The chapter makes the case for a realist approach to the political-ethical experience of living in illiberal regimes. It starts with an explanation for why realism is neither an ideal nor a non-ideal theory: it is because political realism (in its every form) is based on the rejection of what the chapter calls the justificatory model of normative political theory. The justificatory model contends that a satisfactory normative explanation of any political-ethical phenomenon has to rest on a coherent ethical theory. Realism, in contrast, argues that normative political theory cannot be merely an expanded, applied form of ethical theory.
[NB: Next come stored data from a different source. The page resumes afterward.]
-- ==== Sys2Proof/Machine/Crank.lean ====
section
/-! DEFINITION. The Crank Tracker: the reference reports, the running clock with the reports it sends, accepting an edge,
noise, gaps and teeth, the four states, speed, the stall timer (R19 to R36, R39, R40, R71; log 10, 11, 27, 41). -/

namespace Sys2Proof.Machine

/-! ### Notifications (R39, R40) -/

/-- Changes the tracker record. -/
def State.updCkt (s : State) (f : Ckt → Ckt) : State := { s with ckt := f s.ckt }

/-- The start notification. -/
def State.notifyStart (s : State) : State :=
  forEach allUnits (fun s u => s.hand (.lfsStart u)) (forEach allChans (fun s ch => s.hand (.phcStart ch)) s)

/-- The lock-gained notification. -/
def State.notifyLockGained (s : State) : State := (s.hand (.ascLock true)).hand (.ceuLock true)

/-- The lock-lost notification. -/
def State.notifyLockLost (s : State) : State :=
  let s := (s.hand (.ascLock false)).hand (.ceuLock false)
  let s := forEach allChans (fun s ch => s.hand (.phcLockLost ch)) s
  let s := forEach allUnits (fun s u => s.hand (.lfsLockLost u)) s
  s.hand .trbLockLost

/-- !SYN, after a change of state from `old` (R40). -/
def State.synNotice (s : State) (old : CrankState) (cause : SynCause) : State :=
  s.notice .ckt (.syn s.ckt.state old cause s.ckt.rpm s.ckt.cycles)

/-- Accepts a reference report: what it says, and the lap in which it arrived. -/
def wantReferenceReport : Handover → Option (Bool × Bool)
  | .referenceReport seen lap => some (seen, lap)
  | _ => none

/-- The tracker enters SEEKING or STOPPED: the clock becomes absent, with it the reference look is empty and no report has been sent (R31, R70), and a
reference report still on its way is ignored, since the slip or the stall is taken first (R29). -/
def State.dropClock (s : State) : State :=
  { s with
    ckt := { s.ckt with clock := none }
    ceu := { s.ceu with refSeen := false, reportSent := false }
    handovers := s.handovers.filter fun h => (wantReferenceReport h).isNone }

/-! ### Reference reports (R29, R30, R32) -/

/-- Whether the reference window ends in the second half of the cycle (R29): the home half. -/
def Layout.homeHalf (l : Layout) : Option Bool :=
  l.reference.map fun r => decide (revAu ≤ r.2.1.windowEnd r.2.2.angle)

/-- CAM_MISSING of the reference channel (R30). -/
def State.reportMissing (s : State) (kind : ReportKind) : State :=
  match s.tbm.inForce.reference with
  | some (ch, _, _) => s.report .ckt (.camMissing ch) kind
  | none => s

/-- A SEEN report with missing reported set (R30). -/
def State.seenAgain (s : State) (seen : Bool) : State :=
  if seen && s.ckt.missingReported then
    (s.updCkt fun k => { k with missingReported := false }).reportMissing .gone
  else s

/-- The not-seen tally and CAM_MISSING present (R30). -/
def State.countNotSeen (s : State) (seen : Bool) : State :=
  if seen then s.updCkt fun k => { k with notSeen := 0 }
  else
    let s := s.updCkt fun k => { k with notSeen := k.notSeen + 1 }
    if 4 ≤ s.ckt.notSeen then
      (s.updCkt fun k => { k with missingReported := true }).reportMissing .present
    else s

/-- The clock relabelled to a value `v` of the same moment, on a circle of `m` units. Its anchors go with it, each set
back from that value by the distance it lies behind (R29, R32, R37). Where an anchor lies before revolution angle 0
and the clock after it, that is not the same as adding one constant to all three (log 41). -/
def AngleClock.relabel (c : AngleClock) (v m : Nat) : AngleClock :=
  let a := (v + m - c.reached % m) % m
  { c with
    anchor := { c.anchor with angle := a }
    previous := c.previous.map fun p => { p with angle := (a + m - p.span % m) % m } }

/-- Two agreeing reports: CYCLE_LOCKED, the current revolution in half `second` (R29). -/
def State.enterCycleLocked (s : State) (second : Bool) : State :=
  let s := s.updCkt fun k => { k with
    state := .cycleLocked
    clock := k.clock.map fun c => c.relabel (c.value revAu + if second then revAu else 0) cycleAu
    wrongHalf := 0
    awaySeen := false }
  s.notifyLockGained.synNotice .crankLocked .half

/-- A report in CRANK_LOCKED (R29, R30); `on` says that the clock has gone on into the revolution after the one in which
the report arrived (log 11). -/
def State.crankReport (s : State) (seen home on : Bool) : State :=
  let s := s.countNotSeen seen
  let proposal := if seen then home else !home
  match s.ckt.halfCandidate with
  | some c =>
    if c != proposal then s.enterCycleLocked (proposal ^^ on)
    else s.updCkt fun k => { k with halfCandidate := some proposal }
  | none => s.updCkt fun k => { k with halfCandidate := some proposal }

/-- The second wrong-half cycle in a row: CRANK_LOCKED, SYNC_SLIP, lock lost (R32). -/
def State.halfSlip (s : State) : State :=
  let s := s.updCkt fun k => { k with
    state := .crankLocked
    clock := k.clock.map fun c => c.relabel (c.value cycleAu % revAu) revAu
    halfCandidate := none
    notSeen := 0
    awaySeen := false
    wrongHalf := 0 }
  ((s.report .ckt .syncSlip .event).notifyLockLost).synNotice .cycleLocked .halfSlip

/-- A report in CYCLE_LOCKED, in the half in which it arrived (R32; log 11). -/
def State.cycleReport (s : State) (seen home on : Bool) : State :=
  let second := decide (revAu ≤ s.clockValue.getD 0) ^^ on
  if second != home then s.updCkt fun k => { k with awaySeen := seen }
  else
    let wrong := if s.ckt.awaySeen && !seen then s.ckt.wrongHalf + 1 else 0
    let s := s.updCkt fun k => { k with wrongHalf := wrong, awaySeen := false }
    if 2 ≤ wrong then s.halfSlip else s

/-- The tracker takes a reference report that arrived while its `lap` was the one given (R29, R30, R32). -/
def State.takeReport (s : State) (seen lap : Bool) : State :=
  let home := s.tbm.inForce.homeHalf.getD false
  let on := s.ckt.lap ^^ lap
  match s.ckt.state with
  | .crankLocked => (s.seenAgain seen).crankReport seen home on
  | .cycleLocked => (s.seenAgain seen).cycleReport seen home on
  | _ => s

/-- REFERENCE_REPORT (R29). -/
def execReferenceReport (s : State) : Outcome := .next (s.taking wantReferenceReport fun r s => s.takeReport r.1 r.2)

/-! ### The clock runs on (R35, R36, R47 to R49, R54, R71) -/

/-- A reference report is on its way to the tracker. -/
def State.reportInFlight (s : State) : Bool := s.handovers.any fun h => (wantReferenceReport h).isSome

/-- The clock passes the `n` angles after `c` and takes the value of `new`. A reference report whose angle lies there is
sent, and reference seen cleared (R36, R70, R71). `hold` has a meaning only where that report ends the lock: the tracker then
takes it within the step, and the scheduler its loss before the last `hold` of the entries due (R54; log 10). A report
that brings a lock is taken after the whole stretch, so a passage of revolution angle 0 that lies after it in the stretch
of an early tooth counts as no passage of cycle angle 0 (R34; log 11). -/
def State.passAngles (s : State) (c n : Nat) (new : AngleClock) (hold : Nat) : State :=
  match s.reportDue c n with
  | none => s.advance c n new 0
  | some d =>
    let seen := s.ceu.refSeen
    let lap := s.ckt.lap ^^ oddLaps c d
    let s : State := { s with ceu := { s.ceu with refSeen := false, reportSent := true } }
    let lost := (s.advance c n new hold).takeReport seen lap
    if decide (0 < hold) && s.ckt.state == .cycleLocked && lost.ckt.state == .crankLocked && !s.reportInFlight then lost
    else (s.hand (.referenceReport seen lap)).advance c n new 0

/-- How long after its anchor's time the clock reaches `k` au past the anchor (R35). -/
def Anchor.reachTime (a : Anchor) (k : Nat) : Nat := quotient (k * a.expected + (a.span - 1)) a.span

/-- Between teeth the clock runs `n` angles on. -/
def State.run (s : State) (n hold : Nat) : State :=
  match s.ckt.clock, n with
  | none, _ => s
  | some _, 0 => s
  | some c, n + 1 => s.passAngles (c.value s.clockCircle) (n + 1) { c with reached := c.reached + (n + 1) } hold

/-- Between teeth the clock runs `n` angles on, reaching them one by one: those before the angle of a reference report,
then that angle, then the rest. Only of the entries at the report's own angle can `hold` leave any (R47, R49, R54; log
10). -/
def State.runAngles (s : State) (n hold : Nat) : State :=
  match (s.clockValue.bind fun c => s.reportDue c n) with
  | none => s.run n 0
  | some d => ((s.run (d - 1) 0).run 1 hold).run (n - d) 0

/-- ANGLE_CLOCK_REACH: between teeth the clock runs `au` further, at most to one au short of the next tooth (R35, R47;
log 10). -/
def execAngleClockReach (au hold : Nat) (s : State) : Outcome :=
  match s.ckt.clock with
  | none => .next s
  | some c =>
    let n := min au (c.anchor.span - 1 - c.reached)
    if n = 0 then .next s
    else .next ((s.pass (c.anchor.reachTime (c.reached + n) - s.since c.anchor.time)).runAngles n hold)

/-! ### Accepting an edge (R21, R22) -/

/-- What R21 makes of an edge at time `t`: discarded as noise, or accepted with its interval if it has one. -/
inductive EdgeClass
  | noise | accepted (interval : Option Word32)
deriving DecidableEq, Repr

/-- The noise filter (R21). -/
def Ckt.classify (k : Ckt) (w : Wheel) (t : Word32) : EdgeClass :=
  match k.lastEdge with
  | none => .accepted none
  | some last =>
    let i := t - last
    if i.toNat < w.minInterval then .noise
    else
      match k.lastInterval with
      | some li => if 4 * i.toNat < li.toNat then .noise else .accepted (some i)
      | none => .accepted (some i)

/-- A discarded edge: the tally goes up, and at 4 CRANK_NOISE is reported present (R22). -/
def State.discardEdge (s : State) : State :=
  let s := s.updCkt fun k => { k with noiseTally := k.noiseTally + 1 }
  if s.ckt.noiseTally = 4 then
    (s.updCkt fun k => { k with noiseReported := true }).report .ckt .crankNoise .present
  else s

/-- The checks of R22 at an accepted gap edge, and the tally back to 0. -/
def State.gapNoise (s : State) : State :=
  let clean := s.ckt.noiseTally == 0 && s.ckt.lastGap.isSome && s.ckt.noiseReported
  let s := if clean then (s.updCkt fun k => { k with noiseReported := false }).report .ckt .crankNoise .gone else s
  s.updCkt fun k => { k with noiseTally := 0 }

/-- The gap test on the intervals of an accepted edge (R24). -/
def Ckt.isGap (k : Ckt) (w : Wheel) : Bool :=
  match k.lastInterval, k.intervalBefore with
  | some li, some before => decide (w.gapFactor * before.toNat ≤ 8 * li.toNat)
  | _, _ => false

/-- The pitch period after an accepted edge (R24). -/
def Ckt.newPitch (k : Ckt) (w : Wheel) (gap : Bool) : Option Nat :=
  match k.lastInterval with
  | some li => some (if gap then quotient li.toNat (w.missing + 1) else li.toNat)
  | none => none

/-- The record after an edge at `t` is accepted: stall timer, times and intervals, pitch period (R21, R24). -/
def Ckt.accept (k : Ckt) (w : Wheel) (t : Word32) (interval : Option Word32) (expiry : Time) : Ckt :=
  let k := { k with
    stall := some expiry
    lastEdge := some t
    intervalBefore := k.lastInterval
    lastInterval := interval }
  { k with pitch := k.newPitch w (k.isGap w) }

/-! ### Speed (R33) -/

/-- The revolution time at a right-count gap edge at `t`. -/
def Ckt.revolution (k : Ckt) (t : Word32) : Option Nat := k.lastGap.map fun g => (t - g).toNat

/-- Rpm from the revolution time, in units of 0.5 µs. -/
def rpmOf (rev : Nat) : Nat := quotient 120000000 rev

/-- Rpm, tooth number and last gap time at a right-count gap edge (R28, R33). -/
def Ckt.rightGap (k : Ckt) (t : Word32) : Ckt :=
  { k with
    rpm := match k.revolution t with
      | some rev => rpmOf rev
      | none => k.rpm
    tooth := some 1
    lastGap := some t }

/-! ### The states (R26 to R28, R31) -/

/-- The anchor at tooth `n`, at time `t` and angle `a` (R35). -/
def Ckt.anchorAt (k : Ckt) (w : Wheel) (n : Nat) (t : Word32) (a : Nat) : Anchor :=
  ⟨t, a, w.spanAu n, k.pitch.getD 0 * w.spanPitches n⟩

/-- Entry to SEEKING from STOPPED (R26). -/
def State.enterSeeking (s : State) : State :=
  let s := s.updCkt fun k => { k with state := .seeking, tooth := none, clock := none }
  s.notifyStart.synNotice .stopped .start

/-- Entry to CRANK_LOCKED at a gap edge at `t` (R28). -/
def State.enterCrankLocked (s : State) (w : Wheel) (t : Word32) : State :=
  let s := s.updCkt fun k => k.rightGap t
  let s := s.updCkt fun k => { k with
    state := .crankLocked
    clock := some ⟨k.anchorAt w 1 t (w.toothAngle 1), none, 0⟩
    halfCandidate := none
    notSeen := 0 }
  s.synNotice .seeking .teeth

/-- An accepted edge in SEEKING (R27). -/
def State.seekingEdge (s : State) (w : Wheel) (t : Word32) (gap : Bool) : State :=
  if gap then
    if s.ckt.tooth = some w.teeth then s.enterCrankLocked w t
    else s.updCkt fun k => { k with tooth := some 1, lastGap := some t }
  else s.updCkt fun k => { k with tooth := k.tooth.map fun n => bump 63 n }

/-- A wrong tooth count: SEEKING, with SYNC_SLIP and lock lost where the tracker was CYCLE_LOCKED (R28, R31). -/
def State.wrongCount (s : State) (t : Word32) (gap : Bool) : State :=
  let old := s.ckt.state
  let s := State.dropClock <| s.updCkt fun k => { k with
    state := .seeking
    tooth := if gap then some 1 else none
    lastGap := if gap then some t else k.lastGap
    halfCandidate := none
    notSeen := 0
    awaySeen := false
    wrongHalf := 0 }
  let s := if old = .cycleLocked then (s.report .ckt .syncSlip .event).notifyLockLost else s
  s.synNotice old .count

/-- The clock is set to the tooth that an accepted edge at `t` completes, now tooth `n`; the angles up to it are passed
(R36, R37). -/
def State.clockToTooth (s : State) (w : Wheel) (n : Nat) (t : Word32) (hold : Nat) : State :=
  match s.ckt.clock with
  | none => s
  | some c =>
    let m := s.clockCircle
    let new : AngleClock := ⟨s.ckt.anchorAt w n t ((c.anchor.angle + c.anchor.span) % m), some c.anchor, 0⟩
    s.passAngles (c.value m) (c.anchor.span - c.reached) new hold

/-- An accepted edge in CRANK_LOCKED or CYCLE_LOCKED (R28, R31). -/
def State.lockedEdge (s : State) (w : Wheel) (t : Word32) (gap : Bool) (hold : Nat) : State :=
  match gap, s.ckt.tooth == some w.teeth with
  | true, true => (s.updCkt fun k => k.rightGap t).clockToTooth w 1 t hold
  | true, false => s.wrongCount t true
  | false, true => s.wrongCount t false
  | false, false =>
    let n := bump 63 (s.ckt.tooth.getD 0)
    (s.updCkt fun k => { k with tooth := some n }).clockToTooth w n t hold

/-- An accepted edge (R21, R22, R24), in the state the tracker is in. -/
def State.acceptEdge (s : State) (w : Wheel) (interval : Option Word32) (hold : Nat) : State :=
  let t := s.timeBase
  let s := s.updCkt fun k => k.accept w t interval (s.now + ms w.stallMs)
  let gap := s.ckt.isGap w
  let s := if gap then s.gapNoise else s
  match s.ckt.state with
  | .stopped => s.enterSeeking
  | .seeking => s.seekingEdge w t gap
  | _ => s.lockedEdge w t gap hold

/-- CRK_EDGE: a falling edge `dt` after the step before (R20, R21). -/
def execCrkEdge (dt hold : Nat) (s : State) : Outcome :=
  let s := s.pass dt
  match s.inRun, s.tbm.inForce.wheel with
  | true, some w =>
    match s.ckt.classify w s.timeBase with
    | .noise => .next s.discardEdge
    | .accepted i => .next (s.acceptEdge w i hold)
  | _, _ => .next s

/-! ### Stall (R23) -/

/-- The record after the stall timer expires (R23). -/
def Ckt.stalled (k : Ckt) : Ckt :=
  { Ckt.reset with cycles := k.cycles, noiseReported := k.noiseReported, missingReported := k.missingReported }

/-- The stall timer expires (R23). -/
def State.stallExpires (s : State) : State :=
  let old := s.ckt.state
  let s := State.dropClock (s.updCkt Ckt.stalled)
  let s := if old = .cycleLocked then s.notifyLockLost else s
  s.synNotice old .stall

/-- STALL_TIMER_EXPIRY (R23; log 4). The stopped notification changes nothing at its receivers (R85, R135; log 27). -/
def execStallTimerExpiry (s : State) : Outcome :=
  match s.ckt.stall with
  | some t => .next (s.reachTime t).stallExpires
  | none => .next s

end Sys2Proof.Machine
end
It does not necessarily mean that a realist should deny the relevance of moral considerations to politics (even though radical realists might sometimes think so) but at least that any strict distinction between moral and non-moral, facts and values is untenable and that, accordingly, a genuinely political ethics should focus on the all-things-considered answers to the everyday challenges of politics (as liberal realists tend to think). In other words, the chapter argues that it is possible to offer a normative political theory outside the narrow constraints of the justificatory model. The chapter then turns to methodological questions and argues that there are at least two main forms of realist political theory: genealogy (preferred mostly by radical realists) and ethical phenomenology (preferred by liberal realists). After examining both approaches, the chapter contends that the specific purposes of the book an ethical phenomenology with a genealogical edge would be the best option.